Lecture 8: Query Optimization
Lectures: 1 | 2 | 3 | 4 | 5 | 6 | 7 | 8 | 9 | 10 | 11 | 12 | 13 | 14 | 15 | 16 | 17 | 18 | 19 | 20 | 21 | 22 | 23
Overview
In this lecture, we will discuss the problem of query optimization, focusing on the algorithms proposed in the classic "Selinger" paper.
Read the following paper:
- Selinger, Patricia, M. Astrahan, D. Chamberlin, Raymond Lorie, and T. Price. "Access Path Selection in a Relational Database Management System." In Proceedings of ACM SIGMOD, Boston, MA, 1979, pp. 22-34. Also in
Readings in Database Systems. San Fransisco, CA: Morgan Kaufmann, 1998. ISBN: 1558605231.
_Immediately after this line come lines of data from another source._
/-- A message's record carries the serial it was asked by. -/
theorem State.message_serial {s : State} {n : Nat} {m : Message} (h : s.message n = some m) : m.serial = n := by
  simpa using List.find?_some h

theorem State.message_mem {s : State} {n : Nat} {m : Message} (h : s.message n = some m) : m ∈ s.store.messages :=
  List.mem_of_find?_eq_some h

/-! ## The delete path and the commit (R109, R112) -/

theorem badInsert_eq (b : Nat) (l : List Nat) : badInsert b l = if b ∈ l then l else l ++ [b] := by
  simp [badInsert]

/-- The store-low test, with an entry free (R115). -/
theorem storeLowTest_eq {s : State} (hq : s.link.queue.length < 64) : storeLowTest s = s.lowTested := by
  have : (if s.store.erasing.isSome then 1 else 0) = if s.store.erasing = none then 0 else 1 := by
    cases s.store.erasing <;> simp
  simp only [storeLowTest, State.lowTested, Store.low, this, place_eq_placed hq]

/-- Settling a message whose page 15 is blank (R113). -/
theorem settle_eq {s : State} {n : Nat} {m : Message} (h : s.message n = some m) (hb : m.blank15 = true) :
    settle n s =
      if m.state = .deleting ∧ m.readers = 0 ∧ s.programming n = false ∧ m.deletedPending = false then
        { s with store := { s.store with
            messages := s.store.messages.map fun x => if x.serial = n then { x with deletedPending := true } else x
            marks := s.store.marks ++ [(n, .deleted)] } }
      else s := by
  simp only [settle, h]
  split
  · have hm : (s.updMessage n fun x => { x with deletedPending := true }).message n =
        some { m with deletedPending := true } := by
      rw [State.message_updMessage _ _ _ _ (by simp), if_pos rfl, h]; rfl
    simp only [queueMark, hm, hb, if_true]
    rfl
  · rfl

/-- The delete path, with every mark page blank and an entry free (R112). -/
theorem deletePath_eq {s : State} (hb : s.marksBlank) (hq : s.link.queue.length < 64) (n : Nat) :
    deletePath n s = s.deletes n := by
  unfold deletePath State.deletes
  cases h : s.message n with
  | none => rfl
  | some m =>
    simp only
    by_cases hd : m.state = .deleting
    · simp only [if_pos hd]
    simp only [if_neg hd]
    have hs : m.serial = n := State.message_serial h
    have hroom : messageLeft m (s.room m.room) =
        if m.state = .recording then { s.room m.room with recordings := (s.room m.room).recordings - 1 }
        else (s.room m.room).without m := by
      unfold messageLeft Room.without
      cases hst : m.state <;> simp_all
      cases m.urgent <;> simp
    have hfind : s.store.messages.find? (fun x => decide (x.serial = n)) = some m := h
    suffices H : ∀ Z : State,
        Z = { s with rooms := s.rooms.set m.room (messageLeft m (s.room m.room))
                     store := { s.store with marks := s.store.marks.filter (· ≠ (n, .heard)) } } →
        (if m.unprogrammed = true then reclaim n Z
         else settle n (Z.updMessage n fun m => { m with state := .deleting })) =
          (let z : State :=
            { s with rooms := s.rooms.set m.room (messageLeft m (s.room m.room))
                     store := s.store.deleted n (s.programming n) }
           if m.blocks.all (·.valid = 0) = true then z.lowTested else z) by
      have H' := H _ rfl
      rw [hroom] at H'
      rw [← H']
      simp only [State.updRoom, State.setRoom, hroom]
    intro Z hZ
    have hm : Z.message n = some m := by subst hZ; exact h
    have hl : Z.link = s.link := by subst hZ; rfl
    have hu : m.unprogrammed = m.blocks.all (·.valid = 0) := rfl
    by_cases hun : m.blocks.all (·.valid = 0) = true
    · simp only [hu, hun, if_true, reclaim, hm]
      rw [storeLowTest_eq (by show Z.link.queue.length < 64; rw [hl]; exact hq)]
      subst hZ
      simp only [releaseBlocks, State.dropMessage, Store.deleted, hfind, if_neg hd, hun, if_true, badInsert_eq]
    · have hm' : (Z.updMessage n fun m => { m with state := .deleting }).message n = some { m with state := .deleting } := by
        rw [State.message_updMessage _ _ _ _ (by simp), if_pos rfl, hm]; rfl
      have hp : (Z.updMessage n fun m => { m with state := .deleting }).programming n = s.programming n := by
        subst hZ; rfl
      simp only [Bool.not_eq_true] at hun
      simp only [hu, hun, Bool.false_eq_true, if_false, settle_eq hm' (hb m (State.message_mem h)).2, hp]
      subst hZ
      simp only [Store.deleted, hfind, if_neg hd, hun, Bool.false_eq_true, if_false, true_and]
      split
      · rename_i hc
        simp only [hc.1, hc.2.1, hc.2.2, and_self, decide_true, Bool.not_false, Bool.and_true, Bool.or_true, if_true,
          State.updMessage, List.map_map]
        congr 3
        funext x
        by_cases hx : x.serial = n <;> simp [hx]
      · rename_i hc
        have : (decide (m.readers = 0 ∧ m.deletedPending = false) && !s.programming n) = false := by
          by_contra hne
          simp at hne
          exact hc ⟨hne.1, hne.2.2, hne.2.1⟩
        simp only [this, Bool.or_false, State.updMessage]
        simp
- Optionally, you may also wish to look at: Mannino, Michael, Paichen Chu, and Thomas Sager. "Statistical Profile Estimation in Database Systems." ACM Computing Surveys 20, no. 3 (1988): 191-221. This paper discusses many of the techniques that used to make query optimization and cost estimation practical in modern database systems. We will cover some of the ideas at a high level in class.
As you read, think about and come to class prepared to answer the following questions:
- The Selinger paper claims to be 'optimal'. Under what assumptions is this optimality true? Can you think of a situation in which Selinger will definitely be non-optimal?
- Query optimization is highly dependent on the effectiveness of cost estimation. The cost metrics that Selinger proposes are very simple; how would you make them more sophisticated? What is the impact of more sophisticated cost metrics on the performance of a database system?